Raising prison sentences alone will have limited—if any—impact on human trafficking. To be clear, I’m not opposed to high prison sentences. As a police officer investigating sex crimes, I was always trying to get the highest sentence possible depending upon the background of the offender and the circumstances of the crime. But high prison sentencing standards alone should not be promoted as an effective way of preventing crime.

The most effective means of using criminal sentencing to impact human trafficking is to prosecute and imprison for human trafficking. As examined previously, the biggest challenge in law enforcement is training those on the front lines to effectively investigate, prosecute, and obtain convictions for human trafficking charges. Before campaigning for higher prison sentences, we should examine how often current human trafficking statutes are being used and increase the awareness and expertise of police and prosecutors. These actions will increase human trafficking convictions.

Prison sentences also carry the high costs associated with incarceration. As a result, legislators may resist increasing prison sentences simply based on expense. This obstacle presents another reason abolitionists might be more effective by focusing on how current laws are employed—rather than on raising prison sentences.

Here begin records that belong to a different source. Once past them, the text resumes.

theorem keeps_railsOn (hN : Within 0x10 N) (s : State) (hs : Keeps N s₀ s) : Keeps N s₀ (railsOn s) := by
  unfold railsOn; refine Keeps.update 0x10 (hN.via rfl) ?_ rfl rfl rfl; exact hs

theorem keeps_startClimb (hN : Within 0x36 N) (T : ℕ) (s : State) (hs : Keeps N s₀ s) : Keeps N s₀ (startClimb T s) := by
  unfold startClimb; extract_lets +onlyGivenNames y1
  have h2 : Keeps N s₀ y1 := by
    unfold y1; apply keeps_setPwrPhase (hN.via rfl); apply keeps_setPwrTarget (hN.via rfl); exact hs
  clear_value y1; extract_lets +onlyGivenNames y3; extract_lets +onlyGivenNames y4
  have h5 : Keeps N s₀ y4 := by
    unfold y4; refine Keeps.update 0x20 (hN.via rfl) ?_ rfl rfl rfl; exact h2
  clear_value y4; apply keeps_ite
  · extract_lets +onlyGivenNames y6; extract_lets +onlyGivenNames y7
    have h8 : Keeps N s₀ y7 := by
      unfold y7; refine Keeps.update 0x4 (hN.via rfl) ?_ rfl rfl rfl; exact h5
    clear_value y7; apply keeps_ite
    · apply keeps_railsOn (hN.via rfl); exact h8
    · apply keeps_regSwitchTo (hN.via rfl); exact h8
  · apply keeps_ite
    · apply keeps_ite
      · apply keeps_setPwrPhase (hN.via rfl); refine Keeps.update 0x20 (hN.via rfl) ?_ rfl rfl rfl; exact h5
      · apply keeps_setPwrPhase (hN.via rfl); apply keeps_restoreBegin (hN.via rfl); exact h5
    · apply keeps_ite
      · refine Keeps.update 0x20 (hN.via rfl) ?_ rfl rfl rfl; exact h5
      · exact h5

theorem keeps_postPwrResult (hN : Within 0xa N) (code : ℕ) (s : State) (hs : Keeps N s₀ s) : Keeps N s₀ (postPwrResult code s) := by
  unfold postPwrResult; extract_lets +onlyGivenNames y1; clear_value y1; apply keeps_raise (hN.via rfl)
  apply keeps_setFlag (hN.via rfl); apply keeps_wr (hN.via rfl); exact hs

theorem keeps_endPwrCmd (hN : Within 0xa N) (code : ℕ) (s : State) (hs : Keeps N s₀ s) : Keeps N s₀ (endPwrCmd code s) := by
  unfold endPwrCmd; apply keeps_setPwrTarget (hN.via rfl); apply keeps_setPwrPhase (hN.via rfl)
  apply keeps_postPwrResult (hN.via rfl); exact hs

theorem keeps_wakeActs (hN : Within 0x3e N) (T : ℕ) (s : State) (hs : Keeps N s₀ s) : Keeps N s₀ (wakeActs T s) := by
  unfold wakeActs; extract_lets +onlyGivenNames y1
  have h2 : ∀ z0, Keeps N s₀ z0 → Keeps N s₀ (y1 z0) := by
    intro z3 h4; unfold y1; apply keeps_ite
    · apply keeps_startClimb (hN.via rfl); exact h4
    · exact h4
  clear_value y1
  split
  · apply h2; exact hs
  · apply keeps_ite
    · apply h2; apply keeps_endPwrCmd (hN.via rfl); exact hs
    · exact hs
  · apply keeps_ite
    · apply h2; apply keeps_endPwrCmd (hN.via rfl); exact hs
    · exact hs
  · refine Keeps.update 0x20 (hN.via rfl) ?_ rfl rfl rfl; exact hs
  · apply keeps_ite
    · apply keeps_setPwrTarget (hN.via rfl); exact hs
    · exact hs

theorem keeps_takeBack (hN : Within 0x2a N) (c : PwrCmdSt) (s : State) (hs : Keeps N s₀ s) : Keeps N s₀ (takeBack c s) := by
  unfold takeBack
  extract_lets +onlyGivenNames a w g u
  have hw : Keeps N s₀ w := keeps_setReg (hN.via rfl) _ _ hs
  have hu : Keeps N s₀ u := by
    unfold u
    split
    · apply keeps_setFlag (hN.via rfl)
      exact Keeps.update 0x8 (hN.via rfl) hw rfl rfl rfl fun k => { k with counts := sortedKeys_sset k.counts }
    · exact hs
  clear_value u
  apply keeps_setPwrTarget (hN.via rfl); apply keeps_setPwrPhase (hN.via rfl)
  exact Keeps.update 0x20 (hN.via rfl) hu rfl rfl rfl

theorem keeps_wakeFirst (hN : Within 0x3e N) (T : ℕ) (c : PwrCmdSt) (s : State) (hs : Keeps N s₀ s) : Keeps N s₀ (wakeFirst T c s) := by
  unfold wakeFirst; apply keeps_ite
  · apply keeps_ite
    · apply keeps_wakeActs (hN.via rfl); apply keeps_takeBack (hN.via rfl); exact hs
    · apply keeps_wakeActs (hN.via rfl); exact hs
  · extract_lets +onlyGivenNames y1
    have h2 : Keeps N s₀ y1 := by
      unfold y1; apply keeps_wakeActs (hN.via rfl); exact hs
    clear_value y1; apply keeps_ite
    · apply keeps_setFld (hN.via rfl); exact h2
    · exact h2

I offer an additional thought, purely my own opinion, based upon my experience assisting victims of many different types of crime. Some people seek higher sentencing standards for sex trafficking than labor trafficking, usually viewing commercial sex exploitation as a form of sexual assault and therefore more heinous than labor exploitation. But consider these situations: An 8-year-old girl is forced to work as a domestic servant, beaten and abused until she is freed four years later; or the woman enslaved as a domestic servant for eighteen years—over half her life—before being identified. Should their victimizations be deemed less heinous because they were not forced into commercial sex? I’ll leave this question open for discussion.

Alas, there are no quick fixes to modern slavery. The complexities should now be apparent. There is a popular anti-trafficking slogan used to point out the difficulty of identifying trafficking victims within the hidden world of modern slavery: “Look beneath the surface.” When examining our collective approach to modern slavery, we also need to look beneath the surface for what can be truly effective.